* Task *
Quote exactly and only this range of lines in the data below: the line that holds "structure MParam where" to the line that holds "let p := d.param", both included.

________________

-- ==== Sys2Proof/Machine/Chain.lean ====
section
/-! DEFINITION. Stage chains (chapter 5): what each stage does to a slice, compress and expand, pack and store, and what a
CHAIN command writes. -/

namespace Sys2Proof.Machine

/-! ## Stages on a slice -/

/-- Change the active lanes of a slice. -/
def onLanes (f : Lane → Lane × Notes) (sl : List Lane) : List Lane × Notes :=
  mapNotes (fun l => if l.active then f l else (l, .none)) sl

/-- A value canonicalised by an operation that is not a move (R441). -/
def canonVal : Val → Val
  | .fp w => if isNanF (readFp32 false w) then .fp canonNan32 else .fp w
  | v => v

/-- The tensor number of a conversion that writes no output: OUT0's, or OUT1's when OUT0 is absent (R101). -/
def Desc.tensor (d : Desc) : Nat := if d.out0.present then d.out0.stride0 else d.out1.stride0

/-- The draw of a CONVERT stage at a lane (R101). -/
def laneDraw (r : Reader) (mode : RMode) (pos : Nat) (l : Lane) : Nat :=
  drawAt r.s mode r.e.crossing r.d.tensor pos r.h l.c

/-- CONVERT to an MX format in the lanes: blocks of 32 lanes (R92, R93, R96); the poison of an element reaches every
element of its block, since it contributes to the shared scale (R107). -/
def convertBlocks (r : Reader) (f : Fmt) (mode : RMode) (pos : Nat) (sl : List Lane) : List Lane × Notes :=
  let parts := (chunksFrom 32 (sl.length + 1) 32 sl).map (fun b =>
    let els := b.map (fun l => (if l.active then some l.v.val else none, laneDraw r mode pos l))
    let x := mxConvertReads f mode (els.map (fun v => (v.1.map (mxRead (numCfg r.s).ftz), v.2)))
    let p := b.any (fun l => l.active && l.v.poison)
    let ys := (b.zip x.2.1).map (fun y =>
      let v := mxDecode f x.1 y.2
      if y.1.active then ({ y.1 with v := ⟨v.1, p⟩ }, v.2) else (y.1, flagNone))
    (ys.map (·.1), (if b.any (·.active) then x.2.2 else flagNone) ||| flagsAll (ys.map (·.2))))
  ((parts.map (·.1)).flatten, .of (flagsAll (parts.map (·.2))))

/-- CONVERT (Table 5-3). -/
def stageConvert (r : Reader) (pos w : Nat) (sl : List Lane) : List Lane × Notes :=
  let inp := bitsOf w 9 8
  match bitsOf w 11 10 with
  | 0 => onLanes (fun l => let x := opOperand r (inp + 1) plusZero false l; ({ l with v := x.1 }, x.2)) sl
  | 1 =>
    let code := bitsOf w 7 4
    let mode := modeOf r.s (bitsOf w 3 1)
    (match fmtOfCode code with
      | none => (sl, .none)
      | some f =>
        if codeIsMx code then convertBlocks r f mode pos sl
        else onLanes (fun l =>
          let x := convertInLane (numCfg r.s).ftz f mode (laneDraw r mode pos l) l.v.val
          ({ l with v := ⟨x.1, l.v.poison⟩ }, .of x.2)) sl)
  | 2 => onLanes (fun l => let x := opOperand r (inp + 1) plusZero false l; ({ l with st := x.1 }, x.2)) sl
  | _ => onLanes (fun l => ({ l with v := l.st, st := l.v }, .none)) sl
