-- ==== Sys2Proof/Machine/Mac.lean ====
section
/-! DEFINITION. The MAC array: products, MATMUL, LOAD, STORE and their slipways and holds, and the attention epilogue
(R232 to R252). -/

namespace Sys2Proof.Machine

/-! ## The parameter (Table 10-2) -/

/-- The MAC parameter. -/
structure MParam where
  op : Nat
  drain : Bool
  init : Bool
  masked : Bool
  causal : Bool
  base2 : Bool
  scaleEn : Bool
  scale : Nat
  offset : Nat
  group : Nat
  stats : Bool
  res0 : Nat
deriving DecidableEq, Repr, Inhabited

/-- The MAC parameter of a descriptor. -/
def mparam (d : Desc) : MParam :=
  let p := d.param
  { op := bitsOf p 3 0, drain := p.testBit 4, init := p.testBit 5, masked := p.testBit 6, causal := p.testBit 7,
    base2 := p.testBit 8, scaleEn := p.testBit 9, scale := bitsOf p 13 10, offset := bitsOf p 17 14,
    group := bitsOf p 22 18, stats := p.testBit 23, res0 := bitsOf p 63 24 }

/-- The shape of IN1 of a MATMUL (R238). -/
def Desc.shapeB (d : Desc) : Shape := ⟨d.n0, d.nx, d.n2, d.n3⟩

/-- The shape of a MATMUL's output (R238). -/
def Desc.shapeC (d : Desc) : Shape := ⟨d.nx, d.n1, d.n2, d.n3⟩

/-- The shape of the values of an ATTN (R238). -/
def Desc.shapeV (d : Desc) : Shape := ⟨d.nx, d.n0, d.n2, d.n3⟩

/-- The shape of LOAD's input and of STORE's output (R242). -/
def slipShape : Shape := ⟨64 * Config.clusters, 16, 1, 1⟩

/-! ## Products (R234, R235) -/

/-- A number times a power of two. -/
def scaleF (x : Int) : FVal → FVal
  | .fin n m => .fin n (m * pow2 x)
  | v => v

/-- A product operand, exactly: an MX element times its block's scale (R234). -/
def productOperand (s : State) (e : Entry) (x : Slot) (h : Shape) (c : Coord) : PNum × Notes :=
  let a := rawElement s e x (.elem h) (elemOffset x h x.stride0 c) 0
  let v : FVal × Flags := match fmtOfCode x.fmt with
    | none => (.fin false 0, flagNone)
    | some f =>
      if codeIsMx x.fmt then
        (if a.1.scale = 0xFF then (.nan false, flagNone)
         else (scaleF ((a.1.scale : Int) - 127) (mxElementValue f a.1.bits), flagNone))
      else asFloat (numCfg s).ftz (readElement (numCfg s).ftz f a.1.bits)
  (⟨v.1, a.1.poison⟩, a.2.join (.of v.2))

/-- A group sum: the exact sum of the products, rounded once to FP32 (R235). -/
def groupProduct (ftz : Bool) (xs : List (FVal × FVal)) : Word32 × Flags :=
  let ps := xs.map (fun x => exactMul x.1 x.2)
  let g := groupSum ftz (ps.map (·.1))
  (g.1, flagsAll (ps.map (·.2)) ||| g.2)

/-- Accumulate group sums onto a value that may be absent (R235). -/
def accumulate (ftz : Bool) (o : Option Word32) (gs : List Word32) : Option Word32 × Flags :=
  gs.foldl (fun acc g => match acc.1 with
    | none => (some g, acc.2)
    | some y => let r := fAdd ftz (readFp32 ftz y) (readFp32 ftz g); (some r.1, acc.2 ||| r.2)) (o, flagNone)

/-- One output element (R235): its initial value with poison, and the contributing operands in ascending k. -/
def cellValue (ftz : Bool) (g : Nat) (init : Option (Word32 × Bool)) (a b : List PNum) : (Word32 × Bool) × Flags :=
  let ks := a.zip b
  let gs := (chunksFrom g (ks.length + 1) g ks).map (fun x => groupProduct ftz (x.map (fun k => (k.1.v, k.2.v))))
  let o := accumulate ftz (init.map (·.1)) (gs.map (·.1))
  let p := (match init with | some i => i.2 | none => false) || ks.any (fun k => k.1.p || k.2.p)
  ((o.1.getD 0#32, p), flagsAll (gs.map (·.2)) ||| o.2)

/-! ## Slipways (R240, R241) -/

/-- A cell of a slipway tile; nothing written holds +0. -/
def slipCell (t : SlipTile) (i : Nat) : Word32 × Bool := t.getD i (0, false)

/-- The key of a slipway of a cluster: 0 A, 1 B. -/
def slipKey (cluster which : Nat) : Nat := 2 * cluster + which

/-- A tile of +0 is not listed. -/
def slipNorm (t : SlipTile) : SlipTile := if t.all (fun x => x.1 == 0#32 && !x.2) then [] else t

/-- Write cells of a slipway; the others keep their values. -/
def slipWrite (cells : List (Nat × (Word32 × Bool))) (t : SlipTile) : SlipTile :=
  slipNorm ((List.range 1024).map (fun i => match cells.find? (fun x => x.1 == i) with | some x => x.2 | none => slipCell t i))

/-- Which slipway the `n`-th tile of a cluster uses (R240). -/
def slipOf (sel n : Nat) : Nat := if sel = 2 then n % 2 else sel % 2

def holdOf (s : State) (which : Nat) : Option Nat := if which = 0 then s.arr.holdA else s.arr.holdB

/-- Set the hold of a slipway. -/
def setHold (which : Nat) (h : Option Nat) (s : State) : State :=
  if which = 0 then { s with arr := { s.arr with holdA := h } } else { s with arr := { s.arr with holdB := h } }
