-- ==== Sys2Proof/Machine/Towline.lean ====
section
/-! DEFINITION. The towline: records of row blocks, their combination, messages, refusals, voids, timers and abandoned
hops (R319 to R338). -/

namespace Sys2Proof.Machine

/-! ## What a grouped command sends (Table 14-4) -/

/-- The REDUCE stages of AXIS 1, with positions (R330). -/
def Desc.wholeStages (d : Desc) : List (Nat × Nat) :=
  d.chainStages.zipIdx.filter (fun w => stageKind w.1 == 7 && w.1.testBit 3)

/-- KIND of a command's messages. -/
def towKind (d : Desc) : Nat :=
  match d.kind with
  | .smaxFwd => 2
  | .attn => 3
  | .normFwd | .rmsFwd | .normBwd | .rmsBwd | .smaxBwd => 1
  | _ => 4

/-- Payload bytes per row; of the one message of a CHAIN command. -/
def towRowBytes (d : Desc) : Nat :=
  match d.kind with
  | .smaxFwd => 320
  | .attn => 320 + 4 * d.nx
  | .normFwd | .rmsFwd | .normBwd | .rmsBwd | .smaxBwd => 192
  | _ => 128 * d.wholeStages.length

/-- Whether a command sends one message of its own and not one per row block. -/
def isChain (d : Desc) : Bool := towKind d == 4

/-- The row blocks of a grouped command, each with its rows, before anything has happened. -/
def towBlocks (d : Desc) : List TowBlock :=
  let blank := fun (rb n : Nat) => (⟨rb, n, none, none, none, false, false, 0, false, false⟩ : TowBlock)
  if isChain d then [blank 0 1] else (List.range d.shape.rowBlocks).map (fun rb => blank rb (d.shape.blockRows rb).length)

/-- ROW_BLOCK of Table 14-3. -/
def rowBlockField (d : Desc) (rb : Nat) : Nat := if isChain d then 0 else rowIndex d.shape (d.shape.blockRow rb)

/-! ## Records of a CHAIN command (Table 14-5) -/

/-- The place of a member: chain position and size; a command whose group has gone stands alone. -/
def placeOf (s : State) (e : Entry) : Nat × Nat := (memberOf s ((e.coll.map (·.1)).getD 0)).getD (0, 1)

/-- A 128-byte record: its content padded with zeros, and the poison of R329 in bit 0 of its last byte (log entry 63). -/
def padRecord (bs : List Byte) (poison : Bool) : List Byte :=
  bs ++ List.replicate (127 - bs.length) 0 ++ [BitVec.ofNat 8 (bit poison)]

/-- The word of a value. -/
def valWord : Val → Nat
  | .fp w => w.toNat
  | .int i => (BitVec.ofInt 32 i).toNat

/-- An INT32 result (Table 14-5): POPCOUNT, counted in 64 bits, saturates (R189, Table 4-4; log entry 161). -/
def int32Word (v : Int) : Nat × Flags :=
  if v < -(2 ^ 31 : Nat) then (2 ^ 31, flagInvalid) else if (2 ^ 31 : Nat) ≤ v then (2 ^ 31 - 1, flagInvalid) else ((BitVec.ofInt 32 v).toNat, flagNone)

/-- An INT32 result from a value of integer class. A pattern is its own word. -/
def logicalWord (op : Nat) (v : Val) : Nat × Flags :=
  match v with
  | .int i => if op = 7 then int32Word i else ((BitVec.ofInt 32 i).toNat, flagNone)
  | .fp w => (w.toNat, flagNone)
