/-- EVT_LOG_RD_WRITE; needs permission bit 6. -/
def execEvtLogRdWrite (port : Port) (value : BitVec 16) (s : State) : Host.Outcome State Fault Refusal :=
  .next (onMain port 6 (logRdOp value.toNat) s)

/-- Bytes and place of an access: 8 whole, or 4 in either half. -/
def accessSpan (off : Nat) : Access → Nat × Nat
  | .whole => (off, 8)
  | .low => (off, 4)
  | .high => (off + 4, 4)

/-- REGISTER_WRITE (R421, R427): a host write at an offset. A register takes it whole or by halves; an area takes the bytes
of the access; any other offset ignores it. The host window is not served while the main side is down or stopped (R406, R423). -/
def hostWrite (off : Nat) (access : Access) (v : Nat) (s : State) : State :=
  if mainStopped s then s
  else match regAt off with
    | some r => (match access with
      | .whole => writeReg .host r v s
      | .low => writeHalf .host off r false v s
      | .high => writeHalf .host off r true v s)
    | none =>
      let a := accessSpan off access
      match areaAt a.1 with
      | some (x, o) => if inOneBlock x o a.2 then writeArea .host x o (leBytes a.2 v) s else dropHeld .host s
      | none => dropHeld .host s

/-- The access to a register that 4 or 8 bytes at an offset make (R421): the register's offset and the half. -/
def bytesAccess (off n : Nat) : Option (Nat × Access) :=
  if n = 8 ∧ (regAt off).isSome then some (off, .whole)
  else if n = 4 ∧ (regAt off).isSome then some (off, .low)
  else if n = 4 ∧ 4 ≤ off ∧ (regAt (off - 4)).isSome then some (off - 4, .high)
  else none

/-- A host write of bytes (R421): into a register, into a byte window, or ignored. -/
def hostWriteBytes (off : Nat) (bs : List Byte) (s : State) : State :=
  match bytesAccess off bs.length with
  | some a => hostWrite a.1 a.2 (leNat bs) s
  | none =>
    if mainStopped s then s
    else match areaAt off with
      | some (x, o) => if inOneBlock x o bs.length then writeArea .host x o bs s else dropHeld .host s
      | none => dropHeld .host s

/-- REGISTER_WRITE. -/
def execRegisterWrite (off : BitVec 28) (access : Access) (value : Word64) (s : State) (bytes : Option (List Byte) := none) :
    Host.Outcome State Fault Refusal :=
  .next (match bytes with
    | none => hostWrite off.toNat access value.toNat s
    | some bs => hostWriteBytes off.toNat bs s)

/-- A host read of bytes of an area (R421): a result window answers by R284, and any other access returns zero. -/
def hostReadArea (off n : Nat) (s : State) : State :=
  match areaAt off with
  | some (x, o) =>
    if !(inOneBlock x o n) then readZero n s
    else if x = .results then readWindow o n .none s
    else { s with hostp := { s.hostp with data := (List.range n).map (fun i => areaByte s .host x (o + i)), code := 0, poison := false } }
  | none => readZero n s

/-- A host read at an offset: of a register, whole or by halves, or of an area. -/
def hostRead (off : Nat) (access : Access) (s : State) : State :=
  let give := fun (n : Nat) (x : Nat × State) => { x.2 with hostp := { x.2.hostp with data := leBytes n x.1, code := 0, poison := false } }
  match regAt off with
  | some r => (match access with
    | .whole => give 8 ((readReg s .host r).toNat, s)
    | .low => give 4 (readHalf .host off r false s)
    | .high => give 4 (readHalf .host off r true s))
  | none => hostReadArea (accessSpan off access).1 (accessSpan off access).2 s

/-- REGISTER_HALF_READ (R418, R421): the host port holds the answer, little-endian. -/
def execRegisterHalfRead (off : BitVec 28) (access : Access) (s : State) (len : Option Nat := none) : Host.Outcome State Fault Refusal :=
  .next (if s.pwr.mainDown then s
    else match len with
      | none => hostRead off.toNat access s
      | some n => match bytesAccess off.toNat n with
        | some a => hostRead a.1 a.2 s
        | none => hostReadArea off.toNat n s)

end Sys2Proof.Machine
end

________________

* Answer to the problem *
structure MParam where
  op : Nat
  drain : Bool
  init : Bool
  masked : Bool
  causal : Bool
  base2 : Bool
  scaleEn : Bool
  scale : Nat
  offset : Nat
  group : Nat
  stats : Bool
  res0 : Nat
deriving DecidableEq, Repr, Inhabited

/-- The MAC parameter of a descriptor. -/
def mparam (d : Desc) : MParam :=
  let p := d.param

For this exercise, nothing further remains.